=== WHAT THIS TASK INVOLVES ===
From the data below, please reproduce exactly everything from the line that contains "the body. -/" down to the line that contains "def cpDfmt (r : Nat) : Nat := recBody r 392 4", with both ends included.

Start of RECORDS SHOWN

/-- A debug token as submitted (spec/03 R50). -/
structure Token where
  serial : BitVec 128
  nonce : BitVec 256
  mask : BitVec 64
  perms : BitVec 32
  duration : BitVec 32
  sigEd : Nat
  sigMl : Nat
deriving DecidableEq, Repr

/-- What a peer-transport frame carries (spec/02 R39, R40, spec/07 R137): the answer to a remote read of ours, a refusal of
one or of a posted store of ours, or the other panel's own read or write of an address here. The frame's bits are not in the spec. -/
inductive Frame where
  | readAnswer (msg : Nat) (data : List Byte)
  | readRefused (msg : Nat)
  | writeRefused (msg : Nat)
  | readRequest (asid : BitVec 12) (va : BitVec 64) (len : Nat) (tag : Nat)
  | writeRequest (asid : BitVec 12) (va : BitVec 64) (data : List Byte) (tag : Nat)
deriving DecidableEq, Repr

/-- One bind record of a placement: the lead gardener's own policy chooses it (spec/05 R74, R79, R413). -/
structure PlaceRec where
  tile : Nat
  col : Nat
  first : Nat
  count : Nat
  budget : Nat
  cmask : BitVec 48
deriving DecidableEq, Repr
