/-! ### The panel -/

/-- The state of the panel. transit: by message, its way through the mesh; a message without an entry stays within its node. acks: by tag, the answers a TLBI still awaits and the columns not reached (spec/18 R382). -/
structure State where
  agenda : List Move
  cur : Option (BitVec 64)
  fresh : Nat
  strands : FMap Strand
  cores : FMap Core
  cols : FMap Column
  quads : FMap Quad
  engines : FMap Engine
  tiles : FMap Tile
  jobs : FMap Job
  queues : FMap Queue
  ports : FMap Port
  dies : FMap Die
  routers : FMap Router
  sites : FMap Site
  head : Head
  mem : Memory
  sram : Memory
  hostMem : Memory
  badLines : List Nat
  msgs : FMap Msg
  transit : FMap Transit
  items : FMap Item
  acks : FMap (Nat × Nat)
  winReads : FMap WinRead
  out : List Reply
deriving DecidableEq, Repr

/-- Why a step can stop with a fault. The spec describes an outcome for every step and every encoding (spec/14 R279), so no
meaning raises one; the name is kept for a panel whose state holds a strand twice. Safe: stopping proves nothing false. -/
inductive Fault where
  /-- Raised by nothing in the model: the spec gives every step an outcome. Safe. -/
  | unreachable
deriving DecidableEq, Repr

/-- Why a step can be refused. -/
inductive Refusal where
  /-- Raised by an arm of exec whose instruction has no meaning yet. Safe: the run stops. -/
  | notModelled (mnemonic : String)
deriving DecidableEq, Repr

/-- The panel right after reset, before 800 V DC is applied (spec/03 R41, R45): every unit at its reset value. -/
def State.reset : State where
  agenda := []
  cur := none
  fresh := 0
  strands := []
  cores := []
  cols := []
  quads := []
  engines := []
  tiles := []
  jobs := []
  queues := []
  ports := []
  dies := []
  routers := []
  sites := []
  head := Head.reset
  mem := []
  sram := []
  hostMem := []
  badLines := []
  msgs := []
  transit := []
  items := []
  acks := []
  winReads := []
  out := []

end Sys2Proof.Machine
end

End of RECORDS SHOWN
Start of RECORDS SHOWN

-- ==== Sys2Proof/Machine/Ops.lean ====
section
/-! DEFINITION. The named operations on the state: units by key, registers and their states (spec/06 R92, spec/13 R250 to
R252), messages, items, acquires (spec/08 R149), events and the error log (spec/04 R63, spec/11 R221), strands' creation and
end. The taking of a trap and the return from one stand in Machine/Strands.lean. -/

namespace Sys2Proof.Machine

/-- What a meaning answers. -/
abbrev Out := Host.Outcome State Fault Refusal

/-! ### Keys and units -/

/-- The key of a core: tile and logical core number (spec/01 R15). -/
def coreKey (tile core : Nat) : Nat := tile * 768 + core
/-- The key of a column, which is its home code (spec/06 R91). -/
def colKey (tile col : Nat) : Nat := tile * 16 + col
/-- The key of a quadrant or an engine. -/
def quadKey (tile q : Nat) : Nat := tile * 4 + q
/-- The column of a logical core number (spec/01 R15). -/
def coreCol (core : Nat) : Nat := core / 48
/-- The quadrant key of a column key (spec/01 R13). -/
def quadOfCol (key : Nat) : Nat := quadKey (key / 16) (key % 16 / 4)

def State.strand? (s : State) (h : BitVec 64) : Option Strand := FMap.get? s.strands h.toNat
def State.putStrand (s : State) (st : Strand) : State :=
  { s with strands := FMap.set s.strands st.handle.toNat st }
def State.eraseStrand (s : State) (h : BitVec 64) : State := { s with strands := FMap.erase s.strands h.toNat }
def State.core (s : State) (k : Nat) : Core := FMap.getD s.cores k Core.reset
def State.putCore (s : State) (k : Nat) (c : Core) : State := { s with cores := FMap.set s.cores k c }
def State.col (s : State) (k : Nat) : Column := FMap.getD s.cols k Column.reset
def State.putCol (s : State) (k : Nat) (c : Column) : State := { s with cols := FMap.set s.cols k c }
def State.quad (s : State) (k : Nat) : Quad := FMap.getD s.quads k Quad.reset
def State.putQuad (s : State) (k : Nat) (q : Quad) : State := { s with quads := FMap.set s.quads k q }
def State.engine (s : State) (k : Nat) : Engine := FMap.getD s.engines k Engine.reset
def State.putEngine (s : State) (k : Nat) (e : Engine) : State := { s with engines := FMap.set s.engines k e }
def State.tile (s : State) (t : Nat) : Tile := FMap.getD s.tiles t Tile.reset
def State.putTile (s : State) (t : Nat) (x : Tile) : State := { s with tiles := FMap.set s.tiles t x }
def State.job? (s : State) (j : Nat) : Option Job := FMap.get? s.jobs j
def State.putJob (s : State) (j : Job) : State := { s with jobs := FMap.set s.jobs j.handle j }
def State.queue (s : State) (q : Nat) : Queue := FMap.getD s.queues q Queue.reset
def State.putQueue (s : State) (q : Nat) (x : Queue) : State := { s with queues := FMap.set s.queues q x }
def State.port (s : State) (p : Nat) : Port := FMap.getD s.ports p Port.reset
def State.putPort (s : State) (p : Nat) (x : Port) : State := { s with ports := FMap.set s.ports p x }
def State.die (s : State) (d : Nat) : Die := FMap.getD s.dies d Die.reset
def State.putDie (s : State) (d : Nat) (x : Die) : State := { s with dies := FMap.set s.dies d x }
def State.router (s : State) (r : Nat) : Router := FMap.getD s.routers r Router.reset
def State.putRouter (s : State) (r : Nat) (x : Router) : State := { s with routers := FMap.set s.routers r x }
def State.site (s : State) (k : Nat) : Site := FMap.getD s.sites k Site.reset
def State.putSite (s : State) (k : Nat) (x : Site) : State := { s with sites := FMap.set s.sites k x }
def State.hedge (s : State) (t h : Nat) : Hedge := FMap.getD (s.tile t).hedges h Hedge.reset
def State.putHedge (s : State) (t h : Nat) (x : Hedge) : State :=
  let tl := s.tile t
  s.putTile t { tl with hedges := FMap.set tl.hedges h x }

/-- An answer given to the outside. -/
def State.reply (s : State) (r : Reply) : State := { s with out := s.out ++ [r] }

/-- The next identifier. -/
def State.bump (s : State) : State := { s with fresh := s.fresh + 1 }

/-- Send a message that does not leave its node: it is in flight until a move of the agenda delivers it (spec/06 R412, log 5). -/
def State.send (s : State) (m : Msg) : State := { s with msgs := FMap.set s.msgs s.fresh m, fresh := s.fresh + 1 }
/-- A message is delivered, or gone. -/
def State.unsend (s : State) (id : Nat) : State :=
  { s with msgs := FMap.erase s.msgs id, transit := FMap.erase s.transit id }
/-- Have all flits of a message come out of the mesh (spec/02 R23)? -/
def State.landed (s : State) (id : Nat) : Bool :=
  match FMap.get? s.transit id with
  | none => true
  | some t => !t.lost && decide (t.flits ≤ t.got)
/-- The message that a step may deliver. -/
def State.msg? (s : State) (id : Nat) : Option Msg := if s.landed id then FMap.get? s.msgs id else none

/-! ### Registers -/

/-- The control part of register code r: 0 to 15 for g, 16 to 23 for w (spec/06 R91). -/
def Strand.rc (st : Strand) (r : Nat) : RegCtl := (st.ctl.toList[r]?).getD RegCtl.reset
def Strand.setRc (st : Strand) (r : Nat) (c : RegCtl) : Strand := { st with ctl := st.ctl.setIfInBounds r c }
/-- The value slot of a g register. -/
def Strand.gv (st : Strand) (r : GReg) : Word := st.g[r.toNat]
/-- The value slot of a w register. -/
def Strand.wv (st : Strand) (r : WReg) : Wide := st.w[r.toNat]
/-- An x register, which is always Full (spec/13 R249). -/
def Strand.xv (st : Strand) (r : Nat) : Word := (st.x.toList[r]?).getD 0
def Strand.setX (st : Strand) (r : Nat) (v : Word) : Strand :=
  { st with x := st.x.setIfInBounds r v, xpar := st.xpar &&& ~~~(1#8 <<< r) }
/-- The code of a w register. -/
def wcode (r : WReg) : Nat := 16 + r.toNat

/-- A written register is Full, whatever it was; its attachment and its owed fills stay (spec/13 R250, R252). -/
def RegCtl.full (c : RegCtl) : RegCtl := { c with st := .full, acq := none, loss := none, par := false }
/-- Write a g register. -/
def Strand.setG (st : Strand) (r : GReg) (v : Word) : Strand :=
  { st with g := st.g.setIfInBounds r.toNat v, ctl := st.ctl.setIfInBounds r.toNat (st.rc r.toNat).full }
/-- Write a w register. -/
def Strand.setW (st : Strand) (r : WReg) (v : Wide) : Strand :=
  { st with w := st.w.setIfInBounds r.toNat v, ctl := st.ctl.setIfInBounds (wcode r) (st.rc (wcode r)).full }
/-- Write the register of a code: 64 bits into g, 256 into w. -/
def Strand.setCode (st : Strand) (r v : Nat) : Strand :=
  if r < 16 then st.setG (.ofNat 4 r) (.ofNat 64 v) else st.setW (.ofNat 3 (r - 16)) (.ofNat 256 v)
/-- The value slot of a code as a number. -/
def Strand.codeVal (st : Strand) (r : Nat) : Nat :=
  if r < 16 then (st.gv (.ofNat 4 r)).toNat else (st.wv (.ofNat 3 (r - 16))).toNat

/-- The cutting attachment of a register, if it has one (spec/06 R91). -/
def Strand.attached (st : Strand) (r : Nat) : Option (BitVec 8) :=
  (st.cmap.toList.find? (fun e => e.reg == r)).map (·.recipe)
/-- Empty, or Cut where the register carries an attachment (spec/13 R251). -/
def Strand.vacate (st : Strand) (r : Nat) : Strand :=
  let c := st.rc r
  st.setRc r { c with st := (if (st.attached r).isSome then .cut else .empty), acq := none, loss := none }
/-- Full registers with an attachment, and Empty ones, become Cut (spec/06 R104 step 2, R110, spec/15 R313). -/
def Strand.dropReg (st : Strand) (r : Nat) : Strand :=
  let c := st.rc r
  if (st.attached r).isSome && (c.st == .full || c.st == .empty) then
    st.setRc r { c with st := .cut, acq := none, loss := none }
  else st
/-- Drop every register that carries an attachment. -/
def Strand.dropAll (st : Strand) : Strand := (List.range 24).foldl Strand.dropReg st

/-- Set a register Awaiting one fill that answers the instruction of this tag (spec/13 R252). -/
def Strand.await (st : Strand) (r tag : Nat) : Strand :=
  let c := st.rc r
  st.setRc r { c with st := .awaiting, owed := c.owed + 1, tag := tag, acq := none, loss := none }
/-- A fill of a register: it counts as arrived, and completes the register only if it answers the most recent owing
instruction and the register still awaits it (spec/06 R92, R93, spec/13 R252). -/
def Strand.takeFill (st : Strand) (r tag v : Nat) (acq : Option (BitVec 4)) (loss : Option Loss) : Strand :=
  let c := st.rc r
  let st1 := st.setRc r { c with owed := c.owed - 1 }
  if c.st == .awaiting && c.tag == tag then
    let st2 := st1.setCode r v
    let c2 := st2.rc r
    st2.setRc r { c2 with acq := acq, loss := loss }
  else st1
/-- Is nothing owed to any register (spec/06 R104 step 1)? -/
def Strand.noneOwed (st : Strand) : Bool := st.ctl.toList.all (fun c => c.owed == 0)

End of RECORDS SHOWN
Start of RECORDS SHOWN

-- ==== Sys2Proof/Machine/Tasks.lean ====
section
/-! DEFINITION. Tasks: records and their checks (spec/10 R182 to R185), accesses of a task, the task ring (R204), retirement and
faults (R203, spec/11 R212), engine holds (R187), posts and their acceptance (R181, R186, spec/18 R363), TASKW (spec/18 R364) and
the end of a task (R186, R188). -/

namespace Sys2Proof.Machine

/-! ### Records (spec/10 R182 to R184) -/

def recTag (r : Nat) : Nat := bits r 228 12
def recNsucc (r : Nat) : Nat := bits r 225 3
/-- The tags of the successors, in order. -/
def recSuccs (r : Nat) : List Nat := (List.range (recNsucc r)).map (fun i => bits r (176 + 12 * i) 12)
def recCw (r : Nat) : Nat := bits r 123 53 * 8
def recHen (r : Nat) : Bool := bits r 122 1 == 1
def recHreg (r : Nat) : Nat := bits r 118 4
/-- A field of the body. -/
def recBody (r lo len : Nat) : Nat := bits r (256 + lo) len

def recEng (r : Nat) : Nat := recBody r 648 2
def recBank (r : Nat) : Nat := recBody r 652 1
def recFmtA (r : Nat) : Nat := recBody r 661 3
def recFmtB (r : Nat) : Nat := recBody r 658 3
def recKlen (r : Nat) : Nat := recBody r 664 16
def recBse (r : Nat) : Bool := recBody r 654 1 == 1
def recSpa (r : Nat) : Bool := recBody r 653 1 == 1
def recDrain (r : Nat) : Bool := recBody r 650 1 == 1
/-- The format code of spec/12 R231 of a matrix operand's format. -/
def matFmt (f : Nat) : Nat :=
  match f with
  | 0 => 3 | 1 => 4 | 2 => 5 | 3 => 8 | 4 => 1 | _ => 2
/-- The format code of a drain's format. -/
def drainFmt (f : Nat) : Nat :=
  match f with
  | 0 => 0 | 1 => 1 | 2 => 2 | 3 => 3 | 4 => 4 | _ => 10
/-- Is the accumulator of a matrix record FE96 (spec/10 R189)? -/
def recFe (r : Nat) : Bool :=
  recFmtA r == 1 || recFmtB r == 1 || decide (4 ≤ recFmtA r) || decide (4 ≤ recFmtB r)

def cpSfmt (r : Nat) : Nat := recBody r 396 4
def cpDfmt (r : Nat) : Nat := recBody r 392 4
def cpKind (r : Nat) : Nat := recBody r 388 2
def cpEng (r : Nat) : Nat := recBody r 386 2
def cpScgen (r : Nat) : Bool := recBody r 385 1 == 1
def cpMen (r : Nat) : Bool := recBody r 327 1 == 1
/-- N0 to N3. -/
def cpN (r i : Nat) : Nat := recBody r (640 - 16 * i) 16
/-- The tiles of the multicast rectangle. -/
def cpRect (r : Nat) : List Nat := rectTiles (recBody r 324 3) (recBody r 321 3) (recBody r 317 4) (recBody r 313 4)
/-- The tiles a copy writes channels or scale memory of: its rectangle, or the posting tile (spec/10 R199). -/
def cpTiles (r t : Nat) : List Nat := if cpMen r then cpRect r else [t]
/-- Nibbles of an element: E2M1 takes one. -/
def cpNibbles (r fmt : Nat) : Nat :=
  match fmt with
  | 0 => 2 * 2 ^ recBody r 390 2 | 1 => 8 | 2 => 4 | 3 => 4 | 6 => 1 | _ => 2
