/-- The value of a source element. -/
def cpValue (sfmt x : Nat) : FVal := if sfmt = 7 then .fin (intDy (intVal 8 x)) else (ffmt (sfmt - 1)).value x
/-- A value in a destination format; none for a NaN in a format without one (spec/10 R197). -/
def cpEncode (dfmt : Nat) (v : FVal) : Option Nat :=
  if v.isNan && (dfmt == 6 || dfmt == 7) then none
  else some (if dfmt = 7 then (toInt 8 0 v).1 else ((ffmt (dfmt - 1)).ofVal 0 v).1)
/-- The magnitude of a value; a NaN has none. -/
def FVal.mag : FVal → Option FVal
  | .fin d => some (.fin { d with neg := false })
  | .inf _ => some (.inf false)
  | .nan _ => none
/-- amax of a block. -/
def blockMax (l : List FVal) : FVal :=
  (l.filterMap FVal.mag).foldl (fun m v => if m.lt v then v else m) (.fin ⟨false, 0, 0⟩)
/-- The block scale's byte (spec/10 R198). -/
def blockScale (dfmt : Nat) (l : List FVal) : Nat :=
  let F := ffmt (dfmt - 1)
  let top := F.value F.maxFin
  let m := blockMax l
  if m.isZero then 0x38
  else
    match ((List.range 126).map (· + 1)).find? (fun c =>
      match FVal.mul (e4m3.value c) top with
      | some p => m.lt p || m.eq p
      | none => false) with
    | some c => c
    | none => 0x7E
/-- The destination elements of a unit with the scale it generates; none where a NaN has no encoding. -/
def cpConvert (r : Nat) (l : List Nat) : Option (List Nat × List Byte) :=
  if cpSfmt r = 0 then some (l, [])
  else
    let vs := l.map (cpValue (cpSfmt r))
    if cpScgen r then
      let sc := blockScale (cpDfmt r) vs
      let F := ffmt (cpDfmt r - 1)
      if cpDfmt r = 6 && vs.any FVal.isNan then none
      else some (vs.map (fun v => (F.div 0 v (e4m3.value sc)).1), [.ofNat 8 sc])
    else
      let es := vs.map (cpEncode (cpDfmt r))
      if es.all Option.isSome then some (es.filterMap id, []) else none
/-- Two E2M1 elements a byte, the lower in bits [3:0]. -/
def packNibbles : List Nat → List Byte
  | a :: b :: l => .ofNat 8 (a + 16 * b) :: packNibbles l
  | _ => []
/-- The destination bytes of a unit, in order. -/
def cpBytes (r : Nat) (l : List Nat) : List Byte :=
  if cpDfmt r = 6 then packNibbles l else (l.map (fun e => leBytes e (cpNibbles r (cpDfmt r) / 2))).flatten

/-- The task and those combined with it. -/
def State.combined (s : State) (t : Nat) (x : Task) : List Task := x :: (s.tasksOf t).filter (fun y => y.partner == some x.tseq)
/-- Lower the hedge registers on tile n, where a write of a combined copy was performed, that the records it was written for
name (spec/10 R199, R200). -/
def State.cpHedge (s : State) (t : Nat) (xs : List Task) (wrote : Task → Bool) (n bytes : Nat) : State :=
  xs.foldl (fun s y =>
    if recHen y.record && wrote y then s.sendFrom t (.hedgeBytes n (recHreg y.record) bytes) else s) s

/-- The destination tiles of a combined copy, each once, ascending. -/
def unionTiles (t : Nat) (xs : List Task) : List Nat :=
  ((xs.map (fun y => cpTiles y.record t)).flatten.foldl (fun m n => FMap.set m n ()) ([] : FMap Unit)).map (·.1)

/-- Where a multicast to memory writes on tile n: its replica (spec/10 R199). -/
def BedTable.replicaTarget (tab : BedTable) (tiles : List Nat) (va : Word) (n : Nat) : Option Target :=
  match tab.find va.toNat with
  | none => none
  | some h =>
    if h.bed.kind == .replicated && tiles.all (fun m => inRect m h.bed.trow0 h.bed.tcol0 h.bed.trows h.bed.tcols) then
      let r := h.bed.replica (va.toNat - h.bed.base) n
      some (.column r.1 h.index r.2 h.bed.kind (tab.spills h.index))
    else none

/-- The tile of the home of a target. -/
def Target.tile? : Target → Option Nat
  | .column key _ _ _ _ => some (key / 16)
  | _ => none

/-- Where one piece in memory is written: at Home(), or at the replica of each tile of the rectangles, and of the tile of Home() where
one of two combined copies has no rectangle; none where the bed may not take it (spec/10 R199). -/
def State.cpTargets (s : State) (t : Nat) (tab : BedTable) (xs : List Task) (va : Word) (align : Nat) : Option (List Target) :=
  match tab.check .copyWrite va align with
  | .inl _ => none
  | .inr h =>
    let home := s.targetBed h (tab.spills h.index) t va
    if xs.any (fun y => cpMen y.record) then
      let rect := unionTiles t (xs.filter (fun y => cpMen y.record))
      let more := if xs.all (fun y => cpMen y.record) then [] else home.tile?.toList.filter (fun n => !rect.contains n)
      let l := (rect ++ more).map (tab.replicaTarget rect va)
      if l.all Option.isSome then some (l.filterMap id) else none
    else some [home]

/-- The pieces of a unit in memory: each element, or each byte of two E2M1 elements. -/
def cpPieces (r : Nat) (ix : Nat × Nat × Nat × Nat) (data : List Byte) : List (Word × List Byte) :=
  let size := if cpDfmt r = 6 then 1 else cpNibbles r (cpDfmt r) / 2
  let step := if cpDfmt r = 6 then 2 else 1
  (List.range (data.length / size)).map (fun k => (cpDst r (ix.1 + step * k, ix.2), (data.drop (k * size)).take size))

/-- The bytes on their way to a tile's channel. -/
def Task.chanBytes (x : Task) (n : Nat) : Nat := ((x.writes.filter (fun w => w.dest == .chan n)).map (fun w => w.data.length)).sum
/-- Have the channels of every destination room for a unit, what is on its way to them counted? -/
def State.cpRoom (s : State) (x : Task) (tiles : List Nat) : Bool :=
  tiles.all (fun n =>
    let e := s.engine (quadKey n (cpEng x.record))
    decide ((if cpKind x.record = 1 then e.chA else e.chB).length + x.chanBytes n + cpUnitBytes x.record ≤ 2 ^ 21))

End of RECORDS SHOWN

=== REPLY ===
/-- A field of the body. -/
def recBody (r lo len : Nat) : Nat := bits r (256 + lo) len

def recEng (r : Nat) : Nat := recBody r 648 2
def recBank (r : Nat) : Nat := recBody r 652 1
def recFmtA (r : Nat) : Nat := recBody r 661 3
def recFmtB (r : Nat) : Nat := recBody r 658 3
def recKlen (r : Nat) : Nat := recBody r 664 16
def recBse (r : Nat) : Bool := recBody r 654 1 == 1
def recSpa (r : Nat) : Bool := recBody r 653 1 == 1
def recDrain (r : Nat) : Bool := recBody r 650 1 == 1
/-- The format code of spec/12 R231 of a matrix operand's format. -/
def matFmt (f : Nat) : Nat :=
  match f with
  | 0 => 3 | 1 => 4 | 2 => 5 | 3 => 8 | 4 => 1 | _ => 2
/-- The format code of a drain's format. -/
def drainFmt (f : Nat) : Nat :=
  match f with
  | 0 => 0 | 1 => 1 | 2 => 2 | 3 => 3 | 4 => 4 | _ => 10
/-- Is the accumulator of a matrix record FE96 (spec/10 R189)? -/
def recFe (r : Nat) : Bool :=
  recFmtA r == 1 || recFmtB r == 1 || decide (4 ≤ recFmtA r) || decide (4 ≤ recFmtB r)

def cpSfmt (r : Nat) : Nat := recBody r 396 4
def cpDfmt (r : Nat) : Nat := recBody r 392 4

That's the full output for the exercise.